To help with the chaos of skinning, you will find that the option titled Maintain Max Influxes will help limit the amount of joints that can influence a vertex. If you set it to 1, that would equal rigid binding. If you set it to 2, that’s a little more smooth. If set to 3, there’s more influence and that can help you simulate skin better. If set to 5 or higher, you have made yourself a skinning nightmare: only do that if you really have a reason. The gotcha built in is that if you set the max influence to a low number, say 2, and want to paint in a third joint, the system will keep the influence at 2 by removing influence from an existing joint and giving it to the third joint. In this way Maya maintains a total of two joints influencing the vertex. This can be surprising when skinning at 3 am in the morning and not understanding why your skinning assignment keeps subtracting itself from joints you had working. In
the Paint Skin Weights window that we’ll see in a little bit, you can click on the button “hold weights” to keep the weights on a joint.

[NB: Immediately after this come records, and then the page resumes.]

-- ==== Sys2Proof/Laws/KeptRegisters.lean ====
section
/-! SUPPORT. What the operations of Machine/Registers.lean keep. -/

namespace Sys2Proof.Machine

variable {s0 : State}

theorem State.writeGates_kept (s : State) (d : ℕ) (v : ℕ) (h : Kept s0 s) :
    Kept s0 (State.writeGates s d v) := by
  unfold State.writeGates; try dsimp only
  repeat' first
    | with_reducible assumption
    | with_reducible exact List.prefix_rfl
    | with_reducible exact Nat.le_refl _
    | with_reducible exact fun h => h
    | with_reducible apply kept_ite
    | with_reducible intro _
    | with_reducible refine kept_mk ?_ ?_ ?_ ?_ ?_ ?_ ?_ ?_ ?_ ?_

theorem State.regPut_kept (s : State) (a : ℕ) (v : ℕ) (h : Kept s0 s) :
    KeptO s0 (State.regPut s a v) := by
  unfold State.regPut; try dsimp only
  repeat' first
    | with_reducible assumption
    | with_reducible apply State.modCl_kept
    | with_reducible apply State.diagSelect_kept
    | with_reducible apply State.writeGates_kept
    | with_reducible apply State.modBank_kept
    | with_reducible apply State.modBase_kept
    | with_reducible apply State.modPort_kept
    | with_reducible apply State.modInst_kept
    | with_reducible exact List.prefix_rfl
    | with_reducible exact Nat.le_refl _
    | with_reducible exact fun h => h
    | with_reducible exact hostOk_of rfl rfl
    | with_reducible apply kept_ite
    | with_reducible apply keptO_ite
    | with_reducible apply keptO_some
    | with_reducible exact keptO_none
    | with_reducible intro _
    | split
    | with_reducible refine kept_mk ?_ ?_ ?_ ?_ ?_ ?_ ?_ ?_ ?_ ?_

theorem State.regWrite_kept (s : State) (a : ℕ) (size : ℕ) (v : ℕ) (h : Kept s0 s) :
    KeptO s0 (State.regWrite s a size v) := by
  unfold State.regWrite; try dsimp only
  repeat' first
    | with_reducible assumption
    | with_reducible apply State.regPut_kept
    | with_reducible apply kept_ite
    | with_reducible apply keptO_ite
    | with_reducible apply keptO_some
    | with_reducible exact keptO_none
    | with_reducible apply keptO_getD
    | with_reducible refine kept_of_some (by assumption) ?_
    | with_reducible intro _
    | split

theorem execClkGate_kept (die : ℕ) (value : ℕ) (s : State) (h : Kept s0 s) :
    KeptR s0 (execClkGate die value s) := by
  unfold execClkGate; try dsimp only
  repeat' first
    | with_reducible assumption
    | with_reducible apply State.writeGates_kept
    | with_reducible apply keptR_next

end Sys2Proof.Machine
end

Extra effort: I once went on an “I hate skinning” rampage and created a skinless low-/high-res
leg. It was a low-res leg cut up and parent-constrained to a skeleton. The cut up a proxy leg, wrap deformed a low-res leg, which had a poly smooth on it to a high res. No skinning. See file
LowRes_HighRes_wToe_v3.mb for that handy work.
Skinning the Bird
We’ll start with interactive smooth bind first; polish the skin weights by painting skin weights and create the proxy geometry for the animator. Note: as of version 2011, Interactive Skin Bind does not work with NURBS surfaces.